MEET THE MIT BILINGUALS
An aspiring human rights lawyer, wielding tools from mathematics and philosophy
Ana Reyes Sanchez '22 has long been drawn to ethics, decision-making, and rationality.
Ana Reyes Sanchez '22; photo by Gretchen Ertl
“I enjoy the branch of philosophy that looks at decisions and rationality," Sanchez says, "and that tends to involve a lot of math!” She says philosophy has also given her tools to develop plans for action in the world. Looking forward, she envisions law school and work on human rights issues.
Excerpt from MIT News
Ana Reyes Sanchez '22 and her family sat in the living room, watching a movie together, just like any other night. Although she can’t recall which movie it was, she remembers seeing a shot of MIT’s Great Dome surrounded by students, and declaring, “I’m gonna go there!” Her parents smiled, thinking little of what that their 7-year-old daughter had just said. Little did they know, this childhood dream would become a reality for their child.
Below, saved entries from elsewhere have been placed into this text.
/-- The fuses of a part as it leaves Vogomel's test; DESIGN CHOICE, log 12. TAU_PS stands at the limits of R341. -/
def Fuses.reset : Fuses where
  lifecycle := 1
  rollback := 0
  udsIntact := true
  slots := List.replicate 4 OwnerSlot.unused
  ownerPub := none
  fwRevoked := []
  vndRevoked := []
  vendorKeys := List.replicate 4
    0x8c4f262412b7f9ed867606705a130de5212fd048fbaf8c3842f4a240f4b45ba0c90f82194ccdda3ed89c96b0afe1d51d
  tau := [754, 769, 800, 833, 654, 667, 694, 722, 576, 588, 612, 637, 515, 526, 547, 570, 478, 488, 508, 529,
    450, 459, 477, 497, 435, 435, 452, 471]
  serial := 0
  vendorNum := 0
  stepping := 0
  rth := 8700
  tauTh := 1000
  rootPub :=
    4 * 2 ^ 768 + 0xaa87ca22be8b05378eb1c71ef320ad746e1d3b628ba79b9859f741e082542a385502f25dbf55296c3a545e3872760ab7 * 2 ^ 384 +
      0x3617de4a96262c6f5d9e98bf9292dc29f8f41dbd289a147ce9da3113b5f0b8c00a60b1ce1d7e819d7a431d7c90ea0e5f
  deviceSig := List.replicate 96 0
  emBudget := 2 ^ 40
  tilesRetired := []
  banksRetired := []

/-- Start-up state when the always-on domain comes up (R532, R534, R548). -/
def Boot.reset : Boot where
  state := 0
  failCode := 0
  fwReject := 0
  bootSrc := 0
  bootnetBad := false
  cfg := none
  source := 0
  peerAt := none
  image := []
  firstNs := none
  lastNs := 0
  fw := none
  claimEnd := none
  stopCause := 0
  record := ⟨0, 0, 0, 0⟩
  pkgResets := []
  underVolt := false
  claim := none
  decom := none
  decomNs := 0
  aliasKey := false
  patrolKey := none
  jtag := 0
  spdm := []

/-- Control lands high and reference clocks present; DESIGN CHOICE, log 12. -/
def Pins.reset : Pins where
  epoN := true
  pwrAlertN := true
  thermTripN := true
  refclk := List.replicate 6 true
  holdover := List.replicate 6 false

/-- Power management at start-up (R343, R516, R530). -/
def Power.reset : Power where
  curBin := 3
  sustBin := 3
  admBin := 3
  sustNext := none
  slowCount := 0
  slowNs := 0
  setMv := 0
  railsMv := [0, 0, 0, 0]
  capOwn := ⟨0, 0, false⟩
  capMgt := ⟨0, 0, true⟩
  alert := false
  grant := false
  ledger := 0
  odSpans := []
  odFrom := none
  hold := false
  throttle := 0
  throttleNs := 0
  calmNs := none
  overNs := none
  limiter := false
  limiterCalmNs := none
  capRose := false
  holdCount := 0
  holdNs := 0

/-- Sensors and input at start-up (R530, R531). -/
def Thermal.reset : Thermal where
  senseOpen := 0
  inputOor := false
  floor := false
  coolNs := none
  tjMax := 0
  hotDie := 0
  tjPred := 0
  ti := 3
  tiFallNs := [none, none, none]
  vin := 0
  pin := 0
  pinMgt := 0
  pinOwn := 0
  tripOwn := false
  sums := [0, 0, 0]
  avg := [0, 0, 0]

/-- Device counters at start-up (R439, R549, R554). -/
def Health.reset : Health where
  viol := 0
  evOwn := 0
  evMgt := 0
  hbmLost := 0
  ddrLost := 0
  cnt := List.replicate 7 0
  hOos := 0
  rate8 := 0
  bInService := false
  ddrCause := 0
  ddrRate := 0
  modGib := 0
  relayDrop := 0
  synced := false
  hops := 0
  leader := 0

/-- A logical port before any policy is applied (R359, R385). -/
def HostPort.reset : HostPort where
  linkUp := false
  mode := 0
  split := false
  laneFault := false
  macsecUp := false
  cak := none
  sak := none
  rxPn := 1
  txPn := 1
  retraining := false
  mac := 0
  drops := List.replicate 4 0
  answers := []
  held := []
  relayed := []

/-- The intake with no INTAKE_SET in force (R379). -/
def Intake.reset : Intake := ⟨none, [], [], none, [], 0, 0⟩

/-- A tier with nothing written, no key slot loaded and no error recorded (R249, R254). -/
def TierMem.reset : TierMem := ⟨[], [], [], [], [], [], [], [], [], [], [], [], 0⟩

/-- A torus port that is DOWN (R454, R458). -/
def TorusPort.reset : TorusPort where
  state := 0
  cause := 0
  sparesUsed := 0
  lanesFailed := []
  retraining := false
  job := none
  rxSeq := 0
  txSeq := 0
  acked := 0
  replay := []
  credits := [128, 128]
  freed := [0, 0]
  buffer := []
  arriving := []
  keyTx := none
  keyRx := none
  peerPub := none
  genTx := 0
  genRx := 0
  keyNs := 0
  rekeying := false
  disc := none
  newTx := none
  newRx := none
  upNs := 0
  join := none
  frames := []
  oneWay := 0
  counts := [0, 0, 0]
  tagFails := []
  ctlOut := []

/-- No reset in progress, every domain in service, no pull (R554). -/
def Faults.reset : Faults := ⟨[], [], List.replicate 7 0, [], [], [], [], 0, []⟩

/-- The rails of R509 with their phases in service and their spares, in the order of R549. -/
def Rail.all : List Rail :=
  [(50, 5), (50, 5), (50, 5), (50, 5), (8, 1), (5, 1), (5, 1), (5, 1), (5, 1), (4, 1), (5, 1), (1, 1)].map fun x =>
    ⟨x.1, x.2, 0, 0, [], []⟩

/-- Every tile pair in its place, every spare left (R549). -/
def Spares.reset : Spares where
  tiles := []
  rails := Rail.all
  hbmRows := List.replicate 16 0
  hbmHard := List.replicate 16 0
  hbmLanes := List.replicate 16 0
  ddrRows := List.replicate 16 0
  ddrDev := List.replicate 16 0

/-- No event counted (R554). -/
def Snap.reset : Snap where
  viol := 0
  cnt := List.replicate 7 0
  drops := List.replicate 4 (List.replicate 4 0)
  relayDrop := 0
  torus := List.replicate 6 [0, 0, 0]
  totals := List.replicate 7 0
  domTotals := []
  slowCount := 0
  holdCount := 0
  chases := []
  use := [0, 0, 0]
  spares := Spares.reset
  retired := ([], [])

/-- The device when the always-on domain comes up with input power: AON, no firmware, no chase, no session, no
job (R532 to R534, R543), every policy at its default. -/
def State.reset : State where
  pending := []
  draws := 0
  now := 0
  fuses := Fuses.reset
  boot := Boot.reset
  pins := Pins.reset
  power := Power.reset
  thermal := Thermal.reset
  health := Health.reset
  policies := []
  policyDue := []
  creds := []
  sessions := []
  closedIds := []
  reasm := []
  doorbells := List.replicate 6 []
  doorPtr := 0
  live := []
  finals := []
  heldChunks := []
  ports := List.replicate 4 HostPort.reset
  relaySet := []
  relayOut := []
  wire := []
  relayWire := []
  intake := Intake.reset
  out := []
  sbOut := []
  chases := []
  stages := []
  tiles := []
  net := []
  landings := []
  remoteDue := []
  remoteUsed := []
  torusOut := []
  memH := TierMem.reset
  memB := TierMem.reset
  objs := []
  objWaits := []
  reqs := []
  nextReq := 0
  logs := []
  comps := List.replicate 4 ⟨0, []⟩
  fills := []
  feederPtr := []
  torus := List.replicate 6 TorusPort.reset
  jobs := []
  faults := Faults.reset
  spares := Spares.reset
  snap := Snap.reset

end Sys2Proof.Machine
end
Born in Mexico City, Reyes Sanchez moved to Minnesota when she was 5 years old. Although she didn’t speak much English at the time, she and her sister were able to adjust because of the many international programs offered through the Mayo Clinic, where her father worked. After living there for about five years, her family moved to Arizona for six more years, then eventually landed in San Diego.
Because she moved around so much, Reyes Sanchez learned to appreciate consistency, which is how she fell in love with math. She appreciated the universality of the subject; it was a form of stability in her constantly mobile world.
Reyes Sanchez thought she would mainly study math at MIT, and was delighted to discover MIT's outstanding philosophy department. An initial decision to take a few philosophy classes led to a concentration, then a minor; ultimately she declared a double major in philosophy and mathematics.